Fifty-One Scientists Urge Full Protection of Old-Growth Forest to Save Mountain Caribou
Fifty-one biologists and botanists have signed a petition urging British Columbia and Canada to fully protect old-growth forest across the range of the endangered mountain caribou.
The Valhalla Wilderness Scoiety is proposing a 251,016-hectare park and 152,207 hectares of Recovery Areas for critical mountain caribou and grizzly bear habitat that has already been logged. This will include:
- Preservation of most of the critical habitat of the Central Selkirk mountain caribou.
- Recovery areas for Grizzly bear-Kokanee salmon ecosystems on the Lardeau, Incomappleux and Duncan Rivers.
- Preservation of BC’s most southerly Inland Rainforest with trees up to 1,800 years old and many recently discovered species of lichens new to science.The key to protecting mountain caribou is large, intact areas of old-growth forest. The Central Selkirks have a number of protected areas, but in this mountainous region the parks contain large amounts of rock, ice, alpine meadows and sparsely treed subalpine slopes. Most of the adjoining forest at mid and low elevations was excluded from the parks so the timber industry could log it. But the caribou need that forest so that is where they tend to stay. The red on the map below shows clearcuts encroaching on the Central Selkirk herd’s critical habitat. The Valhalla Wilderness Society proposal has excluded some of the largest areas of rock and ice because this is a proposal specifically for the protection of old-growth forest.
The mountain caribou is endangered because the old-growth forest is endangered. In losing our old-growth, we are also losing other old-growth dependent species. For instance, many species of rainforest lichens in the Central Selkirks are dependent upon old-growth forest.
67% of the Inland Rainforest Region is forest, but only 17% of the region is old-growth forest that is intact (continuous for 1,000 hectares or more).
About 16% of the region is in protected areas, but only 4.5% of the region is protected, intact, old-growth forest.
The northern half of the region has 2.5 times more protected, intact old-growth than the southern half.
The Valhalla Wilderness Society proposal has been designed to include rare stands of ancient cedar-hemlock forest such as the upper Incomappleux Valley. Recently, nine lichen species new to science were found there. Scientists are studying another 40 potentially new species.

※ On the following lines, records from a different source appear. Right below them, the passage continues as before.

/-- R369, R381: one request is cancelled and its owner faulted; a posted store that is `lost` is not sent again, and a thread
that is pre-empted meanwhile keeps its fault for when it resumes. -/
def State.cancel (s : State) (code : Nat) (lost : Bool) (r : SlotRes) (u : Flying) : State :=
  match u with
  | .posted h seq =>
    let s1 := s.focus h
    (match s1.th.fe.posted.find? fun p => p.seq == seq with
      | some p =>
        let acc := match p.kind with
          | .store => accWrite
          | .atomic _ _ => accAtomic
        let drop : Dropped := ⟨p.seq, p.pc, BitVec.ofNat 64 p.va, code, acc, p.smode⟩
        { s1 with
          th.fe.posted := s1.th.fe.posted.filter fun q => !(lost && q.seq == seq)
          th.fe.dropped := if s1.th.run == .ended then s1.th.fe.dropped else s1.th.fe.dropped ++ [drop] }
      | none => s1)
  | .load h =>
    let s1 := s.focus h
    (match s1.th.fe.loadWait with
      | some w => s1.cancelLoad code w
      | none => s1)
  | .word h =>
    let s1 := s.focus h
    (match s1.th.fe.loadWait, s1.standing with
      | some w, _ => s1.cancelLoad code w
      | none, some (va, acc) => s1.trap (TrapInfo.at code acc va)
      | none, none => s1)
  | .pass h i =>
    let s1 := s.focus h
    (match s1.th.dsp.pass i with
      | some p => if p.halted then s1 else s1.cancelPass code r lost i p
      | none => s1)
  | .op h seq =>
    let s1 := s.focus h
    (match s1.th.dsp.op? seq with
      | some o => if o.halted then s1 else s1.cancelOp code r lost o
      | none => s1)
  | .fetch h =>
    let s1 := s.focus h
    if s1.th.run == .running && s1.th.fe.loadWait.isNone then
      s1.trap (TrapInfo.at code accFetch (BitVec.ofNat 64 (lineOf s1.th.pc)))
    else s1
  | .owed _ | .walk _ _ | .record _ _ => s

/-- R368: the ticks from a slot's horizon to its overrun. -/
def horizonTicks : Nat := 160

/-- R369: OVERRUN: which of the requests issued before the horizon are unfinished is a free value. -/
def State.overrunAll (s : State) (r : SlotRes) (t : Nat) : State :=
  let all := (s.allFlying r false (t - horizonTicks)).filter fun u => s.draining.contains (r, u)
  if all.isEmpty then s
  else
    let f := s.fresh
    (pickBits (Config.overrunPick f.1) all).foldl (fun s u => s.cancel causeOverrun false r u) f.2

def execOverrun (r : SlotRes) (s : State) : Host.Outcome State Fault Refusal :=
  s.onDue (.overrun r) fun t s => s.overrunAll r t

/-! ### Period boundaries (R355 to R358) -/

/-- R355: a task is charged for a period: its pairs in time units, and its energy. -/
def State.chargeTask (s : State) (id : Nat) : State :=
  let t := s.taskOf id
  let n := t.pairs.length
  ((s.mapTask id fun k => { k with turnTime := k.turnTime + n, tused := k.tused + n }).mapQueue
    t.part t.queue fun u => { u with ct := u.ct - n }).accrue id

/-- R357: the DRAM bytes and SRAM accesses of a fraction in a period. -/
def State.countFraction (s : State) (f : Fraction) : State :=
  let a := s.freeActivity
  { a.2 with activity := (f.id, (s.activityOf f.id).add a.1) :: s.activity.filter fun u => u.1 != f.id }

/-- R356: a turn is over. -/
def Task.overBudget (t : Task) : Bool :=
  (t.record.tbudget != 0 && t.record.tbudget < t.turnTime) ||
    (t.record.ebudget != 0 && t.record.ebudget * energyUnit < t.turnPoints)

/-- R358: tokens of a period enter a bucket. -/
def State.refill (s : State) : State :=
  { s with tokens := s.tokens.map fun u =>
      match s.fractions.find? fun f => f.cell == u.1 / 32 && bitAt f.pairMask (u.1 % 32) with
      | some f => (u.1, min (u.2 + f.rate) (f.depth : Int))
      | none => u }

/-- R355, R356, R358: PERIOD_BOUNDARY. -/
def execPeriodBoundary (s : State) : Host.Outcome State Fault Refusal :=
  s.onDue .period fun _ s =>
    let ids := (s.tasks.filter fun t => t.state != .preempted).map fun t => t.id
    let s1 := s.fractions.foldl State.countFraction (ids.foldl State.chargeTask s.refill)
    s1.leave ((s1.tasks.filter fun t => t.state == .running && t.overBudget).map fun t => t.id)

/-! ### Leap slots and the hot refresh (R371) -/

/-- R371: a calendar notification to every partition, and CALREV. -/
def State.calNotify (s : State) (bits len period : Nat) : State :=
  let s1 := { s with cal.calrev := s.cal.calrev + 1 }
  s1.parts.foldl (fun s p =>
    s.post p.conf.nqbase.toNat (BitVec.ofNat 64 (3 + bits * 2 ^ 16 + len * 2 ^ 32)) (BitVec.ofNat 64 period)) s1

/-- R371: a leap slot that may be inserted now. At most one leap slot stands in a period (log entry 26). -/
def State.leapOk (s : State) (l : Leap) : Bool :=
  s.cal.started && 0 < l.len && l.len ≤ 16000 && (l.dram || l.links) && s.cal.tick + frameTicks ≤ l.period * periodTicks &&
    !s.cal.leaps.any fun k => k.period == l.period

/-- R371: LEAP_SLOT. -/
def execLeapSlot (l : Leap) (s : State) : Host.Outcome State Fault Refusal :=
  if s.leapOk l then
    .next ({ s with cal.leaps := ⟨l.period, l.dram, l.links, l.len⟩ :: s.cal.leaps }.calNotify
      (0x10 + (if l.dram then 0x100 else 0) + if l.links then 0x200 else 0) l.len l.period)
  else .next s

/-- The first frame boundary at or after a tick. -/
def frameFrom (t : Nat) : Nat := (t + frameTicks - 1) / frameTicks * frameTicks

/-- R371: a switch of the hot refresh is announced if the temperature asks for one and none is under way. -/
def State.announce (s : State) : State :=
  if s.cal.announced.isNone && s.cal.warm != s.cal.hot then
    let last := match s.cal.lastSwitch with
      | some t => t + 256 * frameTicks
      | none => 0
    let at_ := frameFrom (max (s.cal.tick + frameTicks) last)
    { s with cal.announced := some (s.cal.warm, at_) }.calNotify 0x120 (if s.cal.warm then 896 else 448) (at_ / periodTicks)
  else s

/-- R371: HOT_REFRESH_ANNOUNCE: the temperature crosses 85 °C. -/
def execHotRefreshAnnounce (warm : Bool) (s : State) : Host.Outcome State Fault Refusal :=
  if s.cal.started then .next { s with cal.warm := warm }.announce else .next s

/-- R371: HOT_REFRESH_SWITCH. -/
def execHotRefreshSwitch (s : State) : Host.Outcome State Fault Refusal :=
  s.onDue .hotSwitch fun t s =>
    match s.cal.announced with
    | some (on, _) => { s with cal.hot := on, cal.lastSwitch := some t, cal.announced := none }.announce
    | none => s

/-! ### Critical temperature (R387) -/

/-- A task ends wherever it stands, a pre-empted one too. -/
def State.killTask (s : State) (id status : Nat) : State :=
  let t := s.taskOf id
  ((s.endTask id status).mapTask id fun k => { k with letting := none, state := .running }).mapQueue t.part t.queue fun w =>
    { w with again := w.again.filter fun i => i != id }

/-- R387: CRITICAL_TEMPERATURE. -/
def execCriticalTemperature (s : State) : Host.Outcome State Fault Refusal :=
  if s.boot.stage == 0 then .next s
  else
    let s1 := (s.tasks.map fun t => t.id).foldl (fun s i => s.killTask i 0x0007) (s.report .critical)
    .next { s1 with boot.stage := 1, boot.ready := [], link.width := if s1.link.exchanging then 0 else 1, link.trained := 1 }

end Sys2Proof.Machine
end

This is in the Incomappleux Valley. There was once a major caribou travel corridor in the valley, but most of it was logged and no one has seen a caribou in the remaining intact forest. Still, it is the most southerly example of rainforest in the BC Interior and it has many 500-1,000-year old trees. Evidence indicates the oldest ones may be 1,800 years old or more. Many of the nearly 300 species of lichens that live there are confined to lower-elevations and many may be wiped out if the old-growth continues to be logged. Logging has left very little of this legacy of ancient forest in the southern part of this region, and the Selkirk Mountain Caribou Park Proposal is where it can be found.